:: Records for the exercise
-- ==== Sys2Proof/Laws/Table.lean ====
section
/-! SUPPORT. Numbered stores: reading after writing, and the canonical form that every write keeps. -/

namespace Sys2Proof.Machine

variable {α : Type}

/-! ## Reading after writing -/

theorem Table.get_insert_self (reset value : α) (key : Nat) (t : Table α) :
    Table.get reset key (Table.insert key value t) = value := by
  induction t with
  | nil => simp [Table.insert, Table.get]
  | cons e rest ih =>
    obtain ⟨k, v⟩ := e
    simp only [Table.insert]
    split
    · simp [Table.get]
    · split
      · simp [Table.get]
      · rename_i h
        simp [Table.get, h, ih]

theorem Table.get_insert_other (reset value : α) {key other : Nat} (h : other ≠ key) (t : Table α) :
    Table.get reset other (Table.insert key value t) = Table.get reset other t := by
  induction t with
  | nil => simp [Table.insert, Table.get, Ne.symm h]
  | cons e rest ih =>
    obtain ⟨k, v⟩ := e
    simp only [Table.insert]
    split
    · simp [Table.get, Ne.symm h]
    · split
      · rename_i hk
        subst hk
        simp [Table.get, Ne.symm h]
      · simp only [Table.get, ih]

theorem Table.get_erase_self (reset : α) (key : Nat) (t : Table α) :
    Table.get reset key (Table.erase key t) = reset := by
  induction t with
  | nil => rfl
  | cons e rest ih =>
    obtain ⟨k, v⟩ := e
    by_cases h : k = key
    · simpa [Table.erase, h] using ih
    · simpa [Table.erase, h, Table.get] using ih

theorem Table.get_erase_other (reset : α) {key other : Nat} (h : other ≠ key) (t : Table α) :
    Table.get reset other (Table.erase key t) = Table.get reset other t := by
  induction t with
  | nil => rfl
  | cons e rest ih =>
    obtain ⟨k, v⟩ := e
    by_cases hk : k = key
    · subst hk
      simpa [Table.erase, Table.get, Ne.symm h] using ih
    · have : Table.erase key ((k, v) :: rest) = (k, v) :: Table.erase key rest := by simp [Table.erase, hk]
      simp only [this, Table.get, ih]

/-- What a read finds after a write: the value written, under its own number, and what stood there before under
every other. -/
theorem Table.get_set [DecidableEq α] (reset value : α) (key other : Nat) (t : Table α) :
    Table.get reset other (Table.set reset key value t) = if other = key then value else Table.get reset other t := by
  unfold Table.set
  by_cases h : other = key
  · subst h
    split
    · rename_i hv
      simp [Table.get_erase_self, hv]
    · simp [Table.get_insert_self]
  · split <;> simp [h, Table.get_erase_other, Table.get_insert_other]

@[simp] theorem Table.get_set_self [DecidableEq α] (reset value : α) (key : Nat) (t : Table α) :
    Table.get reset key (Table.set reset key value t) = value := by simp [Table.get_set]

theorem Table.get_set_other [DecidableEq α] (reset value : α) {key other : Nat} (h : other ≠ key) (t : Table α) :
    Table.get reset other (Table.set reset key value t) = Table.get reset other t := by simp [Table.get_set, h]

/-! ## Rising numbers -/

/-- A bound on the first number of a store. -/
theorem Table.rising_some {low : Nat} {t : Table α} (h : Table.rising (some low) t = true) : ∀ e ∈ t, low < e.1 := by
  induction t generalizing low with
  | nil => simp
  | cons e rest ih =>
    obtain ⟨k, v⟩ := e
    simp only [Table.rising, Bool.and_eq_true, decide_eq_true_eq] at h
    intro e he
    rcases List.mem_cons.1 he with rfl | he
    · exact h.1
    · exact Nat.lt_trans h.1 (ih h.2 e he)

theorem Table.rising_cons {bound : Option Nat} {e : Nat × α} {rest : Table α}
    (h : Table.rising bound (e :: rest) = true) : Table.rising (some e.1) rest = true := by
  cases bound with
  | none => simpa [Table.rising] using h
  | some low =>
    simp only [Table.rising, Bool.and_eq_true] at h
    exact h.2

/-- A bound below a bound. -/
theorem Table.rising_weaken {low : Nat} {t : Table α} (h : Table.rising (some low) t = true) (bound : Option Nat)
    (hb : ∀ b, bound = some b → b ≤ low) : Table.rising bound t = true := by
  cases t with
  | nil => cases bound <;> rfl
  | cons e rest =>
    simp only [Table.rising, Bool.and_eq_true, decide_eq_true_eq] at h
    cases bound with
    | none => simpa [Table.rising] using h.2
    | some b =>
      have := hb b rfl
      simp only [Table.rising, Bool.and_eq_true, decide_eq_true_eq]
      exact ⟨by omega, h.2⟩

/-- Dropping entries and changing values keep the numbers rising. -/
theorem Table.rising_filter (p : Nat × α → Bool) {bound : Option Nat} {t : Table α}
    (h : Table.rising bound t = true) : Table.rising bound (t.filter p) = true := by
  induction t generalizing bound with
  | nil => exact h
  | cons e rest ih =>
    have hr := Table.rising_cons h
    by_cases hp : p e = true
    · rw [List.filter_cons_of_pos hp]
      cases bound with
      | none => simpa [Table.rising] using ih hr
      | some low =>
        simp only [Table.rising, Bool.and_eq_true, decide_eq_true_eq] at h ⊢
        exact ⟨h.1, ih hr⟩
    · rw [List.filter_cons_of_neg hp]
      apply Table.rising_weaken (ih hr)
      intro b hb
      subst hb
      simp only [Table.rising, Bool.and_eq_true, decide_eq_true_eq] at h
      omega

theorem Table.rising_map (f : Nat × α → α) {bound : Option Nat} {t : Table α} (h : Table.rising bound t = true) :
    Table.rising bound (t.map fun e => (e.1, f e)) = true := by
  induction t generalizing bound with
  | nil => exact h
  | cons e rest ih =>
    have hr := ih (Table.rising_cons h)
    cases bound with
    | none => simpa [Table.rising] using hr
    | some low =>
      simp only [Table.rising, Bool.and_eq_true, decide_eq_true_eq] at h
      simp only [List.map_cons, Table.rising, Bool.and_eq_true, decide_eq_true_eq]
      exact ⟨h.1, hr⟩

theorem Table.rising_insert (key : Nat) (value : α) {bound : Option Nat} {t : Table α}
    (h : Table.rising bound t = true) (hb : ∀ b, bound = some b → b < key) :
    Table.rising bound (Table.insert key value t) = true := by
  induction t generalizing bound with
  | nil => cases bound with
    | none => rfl
    | some b => simpa [Table.insert, Table.rising] using hb b rfl
  | cons e rest ih =>
    obtain ⟨k, v⟩ := e
    have hr := Table.rising_cons h
    simp only [Table.insert]
    split
    · rename_i hk
      cases bound with
      | none => simpa [Table.rising, hk] using hr
      | some b => simpa [Table.rising, hk, hb b rfl] using hr
    · split
      · rename_i hk
        subst hk
        cases bound with
        | none => simpa [Table.rising] using hr
        | some b => simpa [Table.rising, hb b rfl] using hr
      · rename_i h1 h2
        have := ih hr (fun b hb => by cases hb; omega)
        cases bound with
        | none => simpa [Table.rising] using this
        | some b =>
          simp only [Table.rising, Bool.and_eq_true, decide_eq_true_eq] at h ⊢
          exact ⟨h.1, this⟩

/-! ## The canonical form -/

theorem Table.mem_insert {key : Nat} {value : α} {t : Table α} {e : Nat × α} (h : e ∈ Table.insert key value t) :
    e = (key, value) ∨ e ∈ t := by
  induction t with
  | nil => simpa [Table.insert] using h
  | cons a rest ih =>
    obtain ⟨k, v⟩ := a
    simp only [Table.insert] at h
    split at h
    · simpa using h
    · split at h
      · rcases List.mem_cons.1 h with rfl | h
        · exact .inl rfl
        · exact .inr (List.mem_cons_of_mem _ h)
      · rcases List.mem_cons.1 h with rfl | h
        · exact .inr (List.mem_cons_self ..)
        · exact (ih h).imp_right (List.mem_cons_of_mem _)

/-- Every entry of a store after a write is the one written or stood there before. -/
theorem Table.mem_set [DecidableEq α] {reset value : α} {key : Nat} {t : Table α} {e : Nat × α}
    (h : e ∈ Table.set reset key value t) : e = (key, value) ∨ e ∈ t := by
  unfold Table.set at h
  split at h
  · exact .inr ((List.mem_filter.1 h).1)
  · exact Table.mem_insert h

/-- A read finds the reset entry or a listed one. -/
theorem Table.get_mem (reset : α) (key : Nat) (t : Table α) :
    Table.get reset key t = reset ∨ (key, Table.get reset key t) ∈ t := by
  induction t with
  | nil => exact .inl rfl
  | cons e rest ih =>
    obtain ⟨k, v⟩ := e
    by_cases h : k = key
    · subst h
      simp [Table.get]
    · simpa [Table.get, h] using ih.imp_right .inr

theorem Table.rising_set [DecidableEq α] (reset value : α) (key : Nat) {t : Table α}
    (h : Table.rising none t = true) : Table.rising none (Table.set reset key value t) = true := by
  unfold Table.set
  split
  · exact Table.rising_filter _ h
  · exact Table.rising_insert key value h (by simp)

theorem Table.rising_erase (key : Nat) {t : Table α} (h : Table.rising none t = true) :
    Table.rising none (Table.erase key t) = true := Table.rising_filter _ h

theorem Table.rising_mapEntries [DecidableEq α] (reset : α) (f : α → α) {t : Table α}
    (h : Table.rising none t = true) : Table.rising none (Table.mapEntries reset f t) = true :=
  Table.rising_filter _ (Table.rising_map _ h)

theorem Table.wf_iff [DecidableEq α] (reset : α) (t : Table α) :
    Table.wf reset t = true ↔ Table.rising none t = true ∧ ∀ e ∈ t, e.2 ≠ reset := by
  simp [Table.wf, List.all_eq_true]

/-- Every write keeps the canonical form. -/
theorem Table.wf_set [DecidableEq α] (reset value : α) (key : Nat) {t : Table α} (h : Table.wf reset t = true) :
    Table.wf reset (Table.set reset key value t) = true := by
  rw [Table.wf_iff] at h ⊢
  refine ⟨Table.rising_set reset value key h.1, fun e he => ?_⟩
  unfold Table.set at he
  split at he
  · exact h.2 e (List.mem_filter.1 he).1
  · rename_i hv
    rcases Table.mem_insert he with rfl | he
    · exact hv
    · exact h.2 e he

/-- Changing every entry keeps the canonical form. -/
theorem Table.wf_mapEntries [DecidableEq α] (reset : α) (f : α → α) {t : Table α} (h : Table.rising none t = true) :
    Table.wf reset (Table.mapEntries reset f t) = true := by
  rw [Table.wf_iff]
  refine ⟨Table.rising_mapEntries reset f h, fun e he => ?_⟩
  simpa using (List.mem_filter.1 he).2

theorem Table.get_of_rising_some (reset : α) {low key : Nat} {t : Table α} (h : Table.rising (some low) t = true)
    (hk : key ≤ low) : Table.get reset key t = reset := by
  rcases Table.get_mem reset key t with h0 | h0
  · exact h0
  · have := Table.rising_some h _ h0
    omega

/-- What a read finds after every entry is changed by a function that leaves the reset entry as it is. -/
theorem Table.get_mapEntries [DecidableEq α] (reset : α) (f : α → α) (hf : f reset = reset) (key : Nat) {t : Table α}
    (h : Table.rising none t = true) :
    Table.get reset key (Table.mapEntries reset f t) = f (Table.get reset key t) := by
  unfold Table.mapEntries
  have go : ∀ (bound : Option Nat), Table.rising bound t = true →
      Table.get reset key ((t.map fun e => (e.1, f e.2)).filter fun e => e.2 ≠ reset) = f (Table.get reset key t) := by
    clear h
    induction t with
    | nil => intro _ _; simpa [Table.get] using hf.symm
    | cons e rest ih =>
      obtain ⟨k, v⟩ := e
      intro bound h
      have hr := Table.rising_cons h
      have ih := ih _ hr
      by_cases hv : f v = reset
      · rw [List.map_cons, List.filter_cons_of_neg (by simpa using hv), ih]
        by_cases hk : k = key
        · subst hk
          have := Table.get_of_rising_some reset hr (Nat.le_refl _)
          simp [Table.get, this, hf, hv]
        · simp [Table.get, hk]
      · rw [List.map_cons, List.filter_cons_of_pos (by simpa using hv)]
        by_cases hk : k = key
        · simp [Table.get, hk]
        · simpa [Table.get, hk] using ih
  exact go none h

/-- Writing what a canonical store already holds changes nothing. -/
theorem Table.set_get [DecidableEq α] (reset : α) (key : Nat) {t : Table α} (h : Table.wf reset t = true) :
    Table.set reset key (Table.get reset key t) t = t := by
  rw [Table.wf_iff] at h
  obtain ⟨hr, hn⟩ := h
  have go : ∀ (bound : Option Nat) (t : Table α), Table.rising bound t = true → (∀ e ∈ t, e.2 ≠ reset) →
      Table.set reset key (Table.get reset key t) t = t := by
    intro bound t
    induction t generalizing bound with
    | nil => intro _ _; simp [Table.get, Table.set, Table.erase]
    | cons e rest ih =>
      obtain ⟨k, v⟩ := e
      intro h hn
      have hr := Table.rising_cons h
      have hv : v ≠ reset := hn _ (List.mem_cons_self ..)
      have ih := ih _ hr fun e he => hn e (List.mem_cons_of_mem _ he)
      by_cases hk : k = key
      · subst hk
        simp [Table.get, Table.set, hv, Table.insert]
      · simp only [Table.get, hk, if_false]
        unfold Table.set at ih ⊢
        split
        · rename_i hg
          simp only [hg, if_true] at ih
          have : Table.erase key ((k, v) :: rest) = (k, v) :: Table.erase key rest := by simp [Table.erase, hk]
          rw [this, ih]
        · rename_i hg
          simp only [hg, if_false] at ih
          have hlt : ¬ key < k := fun hlt => hg (Table.get_of_rising_some reset hr (Nat.le_of_lt hlt))
          simp only [Table.insert, hlt, hk, if_false, ih]
  exact go none t hr hn

end Sys2Proof.Machine
end

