/-- Settles O35: the three Fill States that a load leaves, and the load over a damaged record. -/
theorem loadGrantWritesTheRecord : Obligations.LoadGrantWritesTheRecord := by
  intro n record poison wear r s _ hstage hhead hkind hgrant old out fresh keeps kept loaded written answer
  constructor
  · intro hreadable
    have hfound : s.finding .load n wear ≠ .damaged := fun h =>
      absurd ((s.finding_damaged (by decide) n wear).1 h) (Nat.not_le_of_lt (Nat.lt_succ_of_le hreadable))
    refine ⟨fun hservice => ?_, fun hservice hnot => ?_, fun hservice hkeeps => ?_⟩
    · have hdrops : keepsFill record (s.finding .load n wear) old = false := by simp [keepsFill, hservice]
      have hfill : loadedFill record (s.finding .load n wear) s.now old = out := by
        unfold loadedFill
        rw [hservice]
        rfl
      exact exec_loadGrant_readable hstage hgrant hhead hkind hreadable hfill hdrops
    · have hdrops : keepsFill record (s.finding .load n wear) old = false :=
        eq_false_of_ne_true fun hk => by
          obtain ⟨-, -, hactive, htag⟩ := (keepsFill_iff _ _ _).1 hk
          exact hnot ⟨hactive, htag⟩
      have hfill : loadedFill record (s.finding .load n wear) s.now old = fresh := by
        unfold loadedFill
        rw [hservice, hdrops]
        rfl
      exact exec_loadGrant_readable hstage hgrant hhead hkind hreadable hfill hdrops
    · have hkept : keepsFill record (s.finding .load n wear) old = true :=
        (keepsFill_iff _ _ _).2 ⟨hservice, hfound, hkeeps.1, hkeeps.2⟩
      have hfill : loadedFill record (s.finding .load n wear) s.now old = kept := by
        unfold loadedFill
        rw [hservice, hkept]
        rfl
      have hexec := exec_loadGrant_readable (r := r) (poison := poison) hstage hgrant hhead hkind hreadable hfill hkept
      by_cases hfull : kept.level = .full ∧ old.fill.level ≠ .full
      · rw [if_pos hfull]
        exact hexec.trans (congrArg (fun t => Host.Outcome.next (answer t)) (if_pos ⟨rfl, hfull⟩))
      · rw [if_neg hfull]
        exact hexec.trans (congrArg (fun t => Host.Outcome.next (answer t)) (if_neg fun h => hfull h.2))
  · intro hdamaged
    have hfound := (s.finding_damaged (kind := .load) (by decide) n wear).2 (Nat.le_of_eq hdamaged.symm)
    obtain ⟨hrecord, hgeneration, hfillSame⟩ := (s.wornBin n wear).tested_frame .load
    have hdrops : keepsFill record .damaged old = false := by simp [keepsFill]
    have hfill : loadedFill record .damaged s.now old = if record.inService = true then fresh else out := by
      unfold loadedFill
      rw [hdrops]
      cases record.inService <;> rfl
    have hexec := execLoadGrant_of_grant wear hstage hgrant
    rw [State.access_load_damaged (s := s.granted .managementUnit) hfound, hfound] at hexec
    let u := ((((s.granted .managementUnit).setBin n ((s.wornBin n wear).tested .load)).count .recordDamage 1).raise .eccDamage)
    have hbin : u.bin n = (s.wornBin n wear).tested .load := State.setBin_bin_self _ _ _
    have hload := State.load_eq (u := u) (old := old) (by rw [hbin]; exact hrecord) (by rw [hbin]; exact hgeneration)
      (by rw [hbin]; exact hfillSame) record poison .damaged
    dsimp only at hload
    rw [if_neg fun h => absurd (hdrops.symm.trans h.1) (by decide), show u.now = s.now from rfl, hfill] at hload
    have hanswered := hload.trans (State.reply_of_mgmt (s := s) (by exact rfl) hhead hkind _ _)
    have hchange := Reporting.grows_applyChange u.report u.now u.mgmt.params.summaryStep old.fill.contribution
      (if record.inService = true then fresh else out).contribution
    refine ⟨_, hexec.trans (congrArg Host.Outcome.next hanswered), ?_, ?_, ?_, ?_⟩
    · exact State.setBin_bin_self u n _
    · exact (hchange.counters .recordDamage (by decide)).trans
        ((State.raise_counter _ _ _).trans ((State.count_counter _ _ _ _).trans (if_pos rfl)))
    · exact (hchange.counters .notice (by decide)).trans
        ((State.raise_counter _ _ _).trans ((State.count_counter _ _ _ _).trans (if_neg (by decide))))
    · rfl
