-- ==== Sys2Proof/Machine/State.lean ====
section
/-! DEFINITION. The state of the block (10_state.md): `S = (RB, VMUTE, GU, MIX, RING, FAULT)`, and beside it the
model's own fields, which hold the parameters of the spec's step relation (R37): configuration, the two command
streams, the interleaving, and the responses sent. Also the reasons a step can stop, and the state after reset. -/

namespace Sys2Proof.Machine

/-- One value per voice: a register file of eight like registers, `x[0]` to `x[7]` (R20, R24, R26). -/
structure PerVoice (α : Type) where
  v0 : α
  v1 : α
  v2 : α
  v3 : α
  v4 : α
  v5 : α
  v6 : α
  v7 : α
deriving DecidableEq, Repr

/-- The same value for every voice. -/
def PerVoice.fill {α : Type} (x : α) : PerVoice α := ⟨x, x, x, x, x, x, x, x⟩

/-- A ChannelRegister, the (waveform, gain, frequency) input of one voice (R20). -/
structure ChannelRegister where
  wave : BitVec 3
  gain : BitVec 4
  freq : BitVec 20
deriving DecidableEq, Repr

/-- A GeneratorUnit, the synthesis state of one voice (R26). The integers are unbounded here (R10); their ranges are
an invariant of the step. Log entry 9. -/
structure GeneratorUnit where
  /-- Position within one waveform cycle, in units of `1/UNIT` waveform positions; `0 <= phase < PM`. -/
  phase : Nat
  /-- Fractional remainder of the phase, in units of `1/SAMPLE_RATE`; `0 <= drift < SAMPLE_RATE`. -/
  drift : Nat
  /-- Current gain; `0 <= cur <= G_FULL`. -/
  cur : Nat
  /-- Latched waveform id; `none` is the spec's NONE. -/
  lwave : Option (BitVec 3)
  /-- Latched frequency code. -/
  lfreq : BitVec 20
deriving DecidableEq, Repr

/-- A space of 16-bit samples (R50): (index, sample) pairs, indices strictly rising, no sample 0. An index not listed
reads 0. Log entry 8. -/
abbrev Memory := List (Nat × Sample)

/-- The audio ring buffer (R30). -/
structure Ring where
  /-- `open`: 1 once BUF_OPEN has succeeded. -/
  isOpen : Bool
  /-- Capacity in samples, 0 while closed. -/
  cap : BitVec 32
  /-- `data[0] .. data[cap - 1]`. -/
  data : Memory
  /-- Read position. -/
  current : Counter
  /-- Samples written and not yet read. -/
  remain : Counter
  /-- Callback count. -/
  called : Counter
  volume : BitVec 3
  mute : Bool
deriving DecidableEq, Repr

/-- The fault codes of R201. -/
inductive FaultCode where
  /-- Code 1: the header selects no row. -/
  | illegalCommand
  /-- Code 2: a reserved bit of an operand word is set. -/
  | reservedOperand
  /-- Code 3: a command on the port that does not accept it. -/
  | wrongPort
  /-- Code 4: the stream ends before all operand words have arrived. -/
  | truncated
  /-- Code 5: a ring command other than BUF_OPEN on a closed ring. -/
  | notOpen
  /-- Code 6: BUF_OPEN with capacity 0 or above CAPACITY_MAX. -/
  | badCapacity
  /-- Code 7: MIX_READ at or past BLOCK_LEN. -/
  | indexRange
  /-- Code 8: a 64-bit counter would pass `2^64 - 1`. -/
  | counterOverflow
deriving DecidableEq, Repr

/-- The fault record `(code, port, header)` (R33, R200). -/
structure FaultRecord where
  code : FaultCode
  port : Port
  header : Word
deriving DecidableEq, Repr

/-- The two word streams of a port (R80). MODEL's own: inputs and outputs, not state of the block (R37). -/
structure PortIO where
  /-- Words of the command stream not yet taken, next first; the stream ends where the list ends. Log entry 4. -/
  input : List Word
  /-- Response words sent so far, oldest first. Log entry 7. -/
  output : List Word
deriving DecidableEq, Repr

/-- The machine. The first six fields are the spec's `S` (10_state.md); the rest are the model's own (log entries 2,
4, 5, 6, 7). -/
structure State where
  /-- The RegisterBank `RB` (R20). -/
  rb : PerVoice ChannelRegister
  /-- The voice-mute flags `VMUTE` (R24). -/
  vmute : PerVoice Bool
  /-- The GeneratorUnits `GU` (R26). -/
  gu : PerVoice GeneratorUnit
  /-- The mix buffer `MIX`, indices `0 .. BLOCK_LEN - 1` (R31). -/
  mix : Memory
  /-- The ring buffer `RING` (R30). -/
  ring : Ring
  /-- The fault record `FAULT` (R33). -/
  fault : Option FaultRecord
  /-- MODEL's own: the configuration record (R6, R37), which no step changes. -/
  cfg : Config
  /-- MODEL's own: the producer port's streams. -/
  producer : PortIO
  /-- MODEL's own: the consumer port's streams. -/
  consumer : PortIO
  /-- MODEL's own: whose turn comes next, the interleaving of R61. -/
  schedule : List Port
  /-- MODEL's own: the port whose command is being executed. -/
  port : Port
deriving DecidableEq, Repr

/-- Why a step answers `fault`. The spec's own faults are not here: a command that raises one takes it, which is a
next state with FAULT written (R200; log entry 1). -/
inductive Fault where
  /-- Raised by BUF_WRITE, BUF_APPEND and READ_ONE on a ring that is open with capacity 0, where a position names no
  index (R51; R11 gives `mod` for a positive divisor only). No run from reset reaches such a ring. Safe: the model
  stops. Log entry 10. -/
  | emptyRing
deriving DecidableEq, Repr

/-- Why a step answers `refused`. -/
inductive Refusal where
  /-- Raised by exec for an instruction that has no meaning yet; no arm uses it now. Safe. -/
  | notModelled (mnemonic : String)
  /-- Raised by step when the configuration breaks a constraint of R7: "the configuration is ill-formed and the model
  refuses it". Safe. -/
  | illFormedConfig
deriving DecidableEq, Repr

/-- The ChannelRegister after reset: wave 0, gain 0, freq 0 (R36). -/
def ChannelRegister.zero : ChannelRegister := ⟨0#3, 0#4, 0#20⟩

/-- The idle GeneratorUnit, the state after reset and after silence (R36, R131). -/
def GeneratorUnit.idle : GeneratorUnit := ⟨0, 0, 0, none, 0#20⟩

/-- The ring after reset: closed, capacity 0, counters 0, volume 7, not muted (R36). -/
def Ring.closed : Ring := ⟨false, 0#32, [], 0#64, 0#64, 0#64, 7#3, false⟩

/-- A port on which no word has arrived and none has been sent. -/
def PortIO.idle : PortIO := ⟨[], []⟩

/-- The state after reset under a configuration (R36, R240): nothing in it depends on the configuration but the
configuration itself. -/
def State.resetWith (c : Config) : State where
  rb := PerVoice.fill ChannelRegister.zero
  vmute := PerVoice.fill false
  gu := PerVoice.fill GeneratorUnit.idle
  mix := []
  ring := Ring.closed
  fault := none
  cfg := c
  producer := PortIO.idle
  consumer := PortIO.idle
  schedule := []
  port := .producer

/-- The machine right after reset (R36, R240), under the default configuration (R6). -/
def State.reset : State := State.resetWith Config.default

end Sys2Proof.Machine
end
::::
If a line of the data above holds the string "contribution", count it, then give only the final number.

:: Exercise answer ::
2